> [What to work on]: Consider the listing below. Extract exactly the lines from the line containing "def masked (s" to the line containing "before it extends", both included.

<<<<

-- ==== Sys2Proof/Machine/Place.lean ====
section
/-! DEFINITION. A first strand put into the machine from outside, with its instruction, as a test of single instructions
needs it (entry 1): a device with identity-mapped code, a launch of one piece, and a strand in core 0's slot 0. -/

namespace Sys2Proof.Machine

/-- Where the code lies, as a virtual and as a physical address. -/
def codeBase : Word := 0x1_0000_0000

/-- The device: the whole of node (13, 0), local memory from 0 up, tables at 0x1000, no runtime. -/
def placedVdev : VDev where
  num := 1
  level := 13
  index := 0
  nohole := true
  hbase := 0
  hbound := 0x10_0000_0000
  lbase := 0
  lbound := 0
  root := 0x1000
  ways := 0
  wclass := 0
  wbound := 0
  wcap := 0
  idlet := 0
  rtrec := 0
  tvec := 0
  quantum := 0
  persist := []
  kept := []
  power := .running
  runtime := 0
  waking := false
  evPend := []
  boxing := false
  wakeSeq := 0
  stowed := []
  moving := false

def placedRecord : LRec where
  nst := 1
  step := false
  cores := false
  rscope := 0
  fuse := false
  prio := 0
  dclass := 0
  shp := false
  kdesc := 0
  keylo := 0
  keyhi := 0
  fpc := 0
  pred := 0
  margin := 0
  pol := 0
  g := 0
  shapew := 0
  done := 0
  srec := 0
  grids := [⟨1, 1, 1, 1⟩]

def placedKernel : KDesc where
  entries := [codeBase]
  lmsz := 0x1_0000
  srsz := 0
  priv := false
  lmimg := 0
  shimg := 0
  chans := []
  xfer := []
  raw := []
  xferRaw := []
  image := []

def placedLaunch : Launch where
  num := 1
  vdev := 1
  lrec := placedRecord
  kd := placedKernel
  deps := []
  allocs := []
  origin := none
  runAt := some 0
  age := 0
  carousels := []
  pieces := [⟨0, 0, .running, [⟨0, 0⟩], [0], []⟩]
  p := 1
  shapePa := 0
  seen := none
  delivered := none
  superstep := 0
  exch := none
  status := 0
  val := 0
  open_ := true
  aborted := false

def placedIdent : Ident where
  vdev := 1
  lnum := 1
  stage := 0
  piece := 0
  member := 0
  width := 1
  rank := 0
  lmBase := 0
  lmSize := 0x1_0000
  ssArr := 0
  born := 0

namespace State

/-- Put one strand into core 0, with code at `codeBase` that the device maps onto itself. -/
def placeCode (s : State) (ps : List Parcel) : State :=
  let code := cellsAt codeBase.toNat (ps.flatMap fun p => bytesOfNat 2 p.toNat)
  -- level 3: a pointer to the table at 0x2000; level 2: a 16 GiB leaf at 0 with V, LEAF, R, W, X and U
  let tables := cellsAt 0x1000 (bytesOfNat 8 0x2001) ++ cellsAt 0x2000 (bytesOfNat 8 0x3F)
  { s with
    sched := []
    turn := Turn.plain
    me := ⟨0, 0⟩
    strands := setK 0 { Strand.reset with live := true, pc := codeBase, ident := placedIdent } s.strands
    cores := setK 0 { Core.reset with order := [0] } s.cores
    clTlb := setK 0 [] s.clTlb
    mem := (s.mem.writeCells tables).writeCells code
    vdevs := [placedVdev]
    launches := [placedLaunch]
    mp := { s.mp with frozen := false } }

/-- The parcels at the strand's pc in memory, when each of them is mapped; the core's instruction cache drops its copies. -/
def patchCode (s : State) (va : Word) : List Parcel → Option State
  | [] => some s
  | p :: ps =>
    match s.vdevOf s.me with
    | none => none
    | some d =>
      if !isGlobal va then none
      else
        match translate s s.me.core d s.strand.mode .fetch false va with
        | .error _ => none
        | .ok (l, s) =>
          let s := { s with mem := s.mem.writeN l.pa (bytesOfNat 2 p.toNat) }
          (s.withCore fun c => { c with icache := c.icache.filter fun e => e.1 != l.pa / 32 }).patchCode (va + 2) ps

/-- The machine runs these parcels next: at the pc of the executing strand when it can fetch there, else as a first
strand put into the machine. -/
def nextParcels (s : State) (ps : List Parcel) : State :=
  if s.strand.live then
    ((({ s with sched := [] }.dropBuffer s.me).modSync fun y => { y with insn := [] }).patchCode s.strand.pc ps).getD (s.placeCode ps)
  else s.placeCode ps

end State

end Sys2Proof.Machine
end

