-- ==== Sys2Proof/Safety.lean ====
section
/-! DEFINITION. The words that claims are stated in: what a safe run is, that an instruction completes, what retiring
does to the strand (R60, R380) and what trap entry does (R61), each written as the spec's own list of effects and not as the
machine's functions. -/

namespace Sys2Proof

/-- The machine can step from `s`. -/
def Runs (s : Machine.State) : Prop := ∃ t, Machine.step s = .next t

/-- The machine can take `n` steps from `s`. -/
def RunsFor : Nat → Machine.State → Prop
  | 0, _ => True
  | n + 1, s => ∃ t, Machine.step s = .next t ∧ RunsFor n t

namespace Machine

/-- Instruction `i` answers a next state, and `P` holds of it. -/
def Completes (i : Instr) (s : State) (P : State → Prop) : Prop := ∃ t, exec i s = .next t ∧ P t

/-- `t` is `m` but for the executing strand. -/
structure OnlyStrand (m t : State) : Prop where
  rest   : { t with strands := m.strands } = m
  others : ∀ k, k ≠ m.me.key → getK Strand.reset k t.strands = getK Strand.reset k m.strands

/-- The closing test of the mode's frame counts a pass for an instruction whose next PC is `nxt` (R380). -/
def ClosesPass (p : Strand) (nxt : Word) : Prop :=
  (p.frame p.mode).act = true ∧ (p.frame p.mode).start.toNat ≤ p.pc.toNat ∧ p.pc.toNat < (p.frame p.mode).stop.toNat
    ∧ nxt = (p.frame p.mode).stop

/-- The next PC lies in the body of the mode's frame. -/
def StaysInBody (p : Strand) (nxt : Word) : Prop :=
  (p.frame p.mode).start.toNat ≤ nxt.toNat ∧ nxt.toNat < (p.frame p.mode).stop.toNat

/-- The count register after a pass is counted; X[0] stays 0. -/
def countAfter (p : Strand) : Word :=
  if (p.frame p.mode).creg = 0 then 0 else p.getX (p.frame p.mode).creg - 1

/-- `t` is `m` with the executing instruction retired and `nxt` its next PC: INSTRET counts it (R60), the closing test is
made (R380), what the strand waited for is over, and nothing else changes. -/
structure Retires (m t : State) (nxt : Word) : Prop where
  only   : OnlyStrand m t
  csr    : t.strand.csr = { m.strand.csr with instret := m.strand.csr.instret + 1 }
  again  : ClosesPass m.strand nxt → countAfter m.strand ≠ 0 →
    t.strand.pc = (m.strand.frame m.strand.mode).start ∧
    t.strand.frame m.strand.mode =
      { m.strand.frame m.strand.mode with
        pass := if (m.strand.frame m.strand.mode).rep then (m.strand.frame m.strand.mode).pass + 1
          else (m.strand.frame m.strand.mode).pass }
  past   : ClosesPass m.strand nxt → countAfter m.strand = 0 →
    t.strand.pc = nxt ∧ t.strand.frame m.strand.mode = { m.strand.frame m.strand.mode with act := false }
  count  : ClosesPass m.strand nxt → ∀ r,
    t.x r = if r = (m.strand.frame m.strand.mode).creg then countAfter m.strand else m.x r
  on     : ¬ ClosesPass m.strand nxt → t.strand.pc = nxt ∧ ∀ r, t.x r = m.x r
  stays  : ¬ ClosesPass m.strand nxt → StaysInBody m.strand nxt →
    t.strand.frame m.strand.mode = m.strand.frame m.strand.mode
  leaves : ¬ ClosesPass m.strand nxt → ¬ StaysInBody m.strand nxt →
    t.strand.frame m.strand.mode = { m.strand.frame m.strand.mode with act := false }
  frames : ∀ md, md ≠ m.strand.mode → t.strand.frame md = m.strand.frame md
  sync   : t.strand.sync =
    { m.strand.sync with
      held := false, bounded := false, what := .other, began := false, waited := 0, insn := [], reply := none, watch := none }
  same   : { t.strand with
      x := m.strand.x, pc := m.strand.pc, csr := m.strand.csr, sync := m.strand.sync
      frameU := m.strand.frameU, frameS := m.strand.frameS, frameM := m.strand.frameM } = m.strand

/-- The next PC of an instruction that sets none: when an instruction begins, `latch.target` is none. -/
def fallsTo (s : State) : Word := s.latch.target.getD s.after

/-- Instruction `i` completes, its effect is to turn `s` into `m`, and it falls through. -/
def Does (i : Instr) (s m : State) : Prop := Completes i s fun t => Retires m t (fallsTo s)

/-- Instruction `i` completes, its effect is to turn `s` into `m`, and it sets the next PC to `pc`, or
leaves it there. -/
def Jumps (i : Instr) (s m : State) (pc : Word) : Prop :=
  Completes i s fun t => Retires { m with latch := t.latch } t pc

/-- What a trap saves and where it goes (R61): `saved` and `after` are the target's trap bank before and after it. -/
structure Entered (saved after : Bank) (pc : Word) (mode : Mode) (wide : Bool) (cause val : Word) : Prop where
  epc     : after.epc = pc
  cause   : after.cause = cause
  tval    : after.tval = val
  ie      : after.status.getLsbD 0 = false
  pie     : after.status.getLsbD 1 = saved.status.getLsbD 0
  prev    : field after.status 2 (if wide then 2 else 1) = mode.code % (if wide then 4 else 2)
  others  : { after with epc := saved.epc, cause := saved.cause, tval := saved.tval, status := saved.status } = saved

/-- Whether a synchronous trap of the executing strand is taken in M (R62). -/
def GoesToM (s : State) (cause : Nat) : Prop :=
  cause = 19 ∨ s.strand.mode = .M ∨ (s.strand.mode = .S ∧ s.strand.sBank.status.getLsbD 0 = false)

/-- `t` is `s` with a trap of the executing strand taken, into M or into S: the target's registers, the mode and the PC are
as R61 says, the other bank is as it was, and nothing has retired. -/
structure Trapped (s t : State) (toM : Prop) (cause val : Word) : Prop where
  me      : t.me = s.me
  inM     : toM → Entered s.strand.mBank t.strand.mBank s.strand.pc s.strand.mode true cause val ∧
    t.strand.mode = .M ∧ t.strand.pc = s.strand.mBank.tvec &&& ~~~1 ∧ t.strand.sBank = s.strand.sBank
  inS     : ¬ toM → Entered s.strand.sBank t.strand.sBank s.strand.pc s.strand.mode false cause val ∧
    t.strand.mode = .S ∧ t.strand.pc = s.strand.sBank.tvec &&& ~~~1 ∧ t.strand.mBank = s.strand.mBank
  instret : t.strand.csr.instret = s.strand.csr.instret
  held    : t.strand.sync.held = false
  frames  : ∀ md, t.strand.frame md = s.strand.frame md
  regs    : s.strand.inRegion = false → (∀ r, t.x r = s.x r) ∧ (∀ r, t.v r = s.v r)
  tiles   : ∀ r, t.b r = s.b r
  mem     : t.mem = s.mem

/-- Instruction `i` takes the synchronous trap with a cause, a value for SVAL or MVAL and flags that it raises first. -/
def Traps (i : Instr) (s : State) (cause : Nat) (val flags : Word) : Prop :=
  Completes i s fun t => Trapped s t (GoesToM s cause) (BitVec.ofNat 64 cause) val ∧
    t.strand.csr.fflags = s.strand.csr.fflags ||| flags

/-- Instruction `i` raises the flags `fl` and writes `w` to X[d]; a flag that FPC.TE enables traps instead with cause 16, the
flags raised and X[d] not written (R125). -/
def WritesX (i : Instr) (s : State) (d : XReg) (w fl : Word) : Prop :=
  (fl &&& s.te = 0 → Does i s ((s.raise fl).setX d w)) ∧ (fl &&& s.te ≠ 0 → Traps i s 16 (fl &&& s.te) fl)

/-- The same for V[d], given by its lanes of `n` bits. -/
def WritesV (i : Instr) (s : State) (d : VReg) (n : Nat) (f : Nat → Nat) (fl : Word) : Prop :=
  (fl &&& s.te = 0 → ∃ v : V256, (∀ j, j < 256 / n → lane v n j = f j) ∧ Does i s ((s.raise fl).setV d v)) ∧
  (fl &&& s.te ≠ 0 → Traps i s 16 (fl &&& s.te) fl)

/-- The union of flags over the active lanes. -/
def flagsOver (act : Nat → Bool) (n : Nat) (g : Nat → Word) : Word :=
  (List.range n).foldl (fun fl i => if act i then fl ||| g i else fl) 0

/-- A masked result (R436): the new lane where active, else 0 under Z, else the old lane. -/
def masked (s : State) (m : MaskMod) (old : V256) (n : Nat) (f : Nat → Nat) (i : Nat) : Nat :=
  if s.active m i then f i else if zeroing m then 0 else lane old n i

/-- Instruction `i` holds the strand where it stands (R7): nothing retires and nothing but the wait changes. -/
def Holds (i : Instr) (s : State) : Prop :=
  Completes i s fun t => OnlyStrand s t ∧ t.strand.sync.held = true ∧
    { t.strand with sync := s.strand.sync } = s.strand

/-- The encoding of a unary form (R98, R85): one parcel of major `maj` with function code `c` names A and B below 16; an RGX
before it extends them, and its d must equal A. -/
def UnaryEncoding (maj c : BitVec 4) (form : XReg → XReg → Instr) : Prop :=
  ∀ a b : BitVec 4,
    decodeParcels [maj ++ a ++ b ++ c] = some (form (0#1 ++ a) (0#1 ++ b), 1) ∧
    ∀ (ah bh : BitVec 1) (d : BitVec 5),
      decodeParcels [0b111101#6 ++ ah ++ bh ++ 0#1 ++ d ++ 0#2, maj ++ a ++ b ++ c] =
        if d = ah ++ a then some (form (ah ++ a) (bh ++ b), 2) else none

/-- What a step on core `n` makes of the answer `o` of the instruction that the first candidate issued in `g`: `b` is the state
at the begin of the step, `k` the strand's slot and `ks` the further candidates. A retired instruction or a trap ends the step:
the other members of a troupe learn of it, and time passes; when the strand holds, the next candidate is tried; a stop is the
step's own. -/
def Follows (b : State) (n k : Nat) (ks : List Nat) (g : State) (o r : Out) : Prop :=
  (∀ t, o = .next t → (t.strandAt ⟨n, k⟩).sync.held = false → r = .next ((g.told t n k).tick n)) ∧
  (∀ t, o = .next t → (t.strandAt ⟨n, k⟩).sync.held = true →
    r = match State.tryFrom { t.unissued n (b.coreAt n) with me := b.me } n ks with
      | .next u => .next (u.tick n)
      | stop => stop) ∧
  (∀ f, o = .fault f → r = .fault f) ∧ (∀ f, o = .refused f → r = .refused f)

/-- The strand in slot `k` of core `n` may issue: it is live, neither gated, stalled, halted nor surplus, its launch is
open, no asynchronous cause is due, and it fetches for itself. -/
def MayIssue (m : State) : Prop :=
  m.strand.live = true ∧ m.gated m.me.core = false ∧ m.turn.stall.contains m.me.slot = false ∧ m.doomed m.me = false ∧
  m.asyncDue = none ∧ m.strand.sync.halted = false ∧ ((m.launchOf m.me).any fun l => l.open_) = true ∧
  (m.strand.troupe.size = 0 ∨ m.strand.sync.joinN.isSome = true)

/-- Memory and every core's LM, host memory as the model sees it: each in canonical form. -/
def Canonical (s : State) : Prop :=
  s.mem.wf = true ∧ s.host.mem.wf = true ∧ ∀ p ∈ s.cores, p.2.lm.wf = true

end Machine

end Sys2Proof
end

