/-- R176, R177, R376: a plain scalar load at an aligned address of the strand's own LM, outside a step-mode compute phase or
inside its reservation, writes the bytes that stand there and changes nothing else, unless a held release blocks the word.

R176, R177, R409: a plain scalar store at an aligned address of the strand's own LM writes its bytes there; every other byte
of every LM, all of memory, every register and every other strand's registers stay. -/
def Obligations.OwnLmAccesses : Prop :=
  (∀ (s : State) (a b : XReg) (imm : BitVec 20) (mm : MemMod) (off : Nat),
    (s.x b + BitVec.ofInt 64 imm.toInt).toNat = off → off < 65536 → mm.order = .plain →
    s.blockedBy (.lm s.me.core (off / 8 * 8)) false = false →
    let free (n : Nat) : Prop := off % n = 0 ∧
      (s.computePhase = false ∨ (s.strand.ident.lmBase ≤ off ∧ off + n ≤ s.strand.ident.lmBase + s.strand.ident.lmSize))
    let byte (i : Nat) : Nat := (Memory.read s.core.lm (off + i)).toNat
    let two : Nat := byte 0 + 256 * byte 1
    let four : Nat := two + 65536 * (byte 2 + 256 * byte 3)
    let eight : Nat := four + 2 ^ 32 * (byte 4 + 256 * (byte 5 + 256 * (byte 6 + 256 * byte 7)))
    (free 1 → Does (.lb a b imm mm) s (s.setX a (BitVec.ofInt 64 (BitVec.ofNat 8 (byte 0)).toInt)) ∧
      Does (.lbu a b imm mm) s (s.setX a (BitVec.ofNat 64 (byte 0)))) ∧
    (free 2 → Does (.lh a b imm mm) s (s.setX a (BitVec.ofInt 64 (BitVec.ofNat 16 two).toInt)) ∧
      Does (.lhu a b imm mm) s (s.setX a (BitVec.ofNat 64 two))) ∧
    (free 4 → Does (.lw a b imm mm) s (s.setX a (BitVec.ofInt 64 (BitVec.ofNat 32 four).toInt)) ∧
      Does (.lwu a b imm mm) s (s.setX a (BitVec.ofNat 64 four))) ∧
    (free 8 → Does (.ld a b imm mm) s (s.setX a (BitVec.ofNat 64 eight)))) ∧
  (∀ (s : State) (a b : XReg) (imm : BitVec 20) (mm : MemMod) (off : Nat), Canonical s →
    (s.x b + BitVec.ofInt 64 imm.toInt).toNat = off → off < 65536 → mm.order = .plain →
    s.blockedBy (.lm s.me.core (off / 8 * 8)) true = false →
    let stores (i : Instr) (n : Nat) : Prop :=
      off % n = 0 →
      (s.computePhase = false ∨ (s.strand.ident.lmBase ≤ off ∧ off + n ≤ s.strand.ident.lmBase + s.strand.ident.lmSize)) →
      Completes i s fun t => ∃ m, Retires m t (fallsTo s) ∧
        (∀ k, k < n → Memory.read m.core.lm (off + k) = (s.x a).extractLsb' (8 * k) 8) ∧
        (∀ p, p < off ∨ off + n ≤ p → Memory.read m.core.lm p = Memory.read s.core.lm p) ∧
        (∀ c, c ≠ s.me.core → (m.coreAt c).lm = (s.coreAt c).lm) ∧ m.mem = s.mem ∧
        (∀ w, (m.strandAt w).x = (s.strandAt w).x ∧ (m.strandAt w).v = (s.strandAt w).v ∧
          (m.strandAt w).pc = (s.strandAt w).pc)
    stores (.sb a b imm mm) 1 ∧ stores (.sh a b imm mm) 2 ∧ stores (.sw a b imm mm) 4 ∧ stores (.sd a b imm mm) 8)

>>>>

> [Answer box]:
def masked (s : State) (m : MaskMod) (old : V256) (n : Nat) (f : Nat → Nat) (i : Nat) : Nat :=
  if s.active m i then f i else if zeroing m then 0 else lane old n i

/-- Instruction `i` holds the strand where it stands (R7): nothing retires and nothing but the wait changes. -/
def Holds (i : Instr) (s : State) : Prop :=
  Completes i s fun t => OnlyStrand s t ∧ t.strand.sync.held = true ∧
    { t.strand with sync := s.strand.sync } = s.strand

/-- The encoding of a unary form (R98, R85): one parcel of major `maj` with function code `c` names A and B below 16; an RGX
before it extends them, and its d must equal A. -/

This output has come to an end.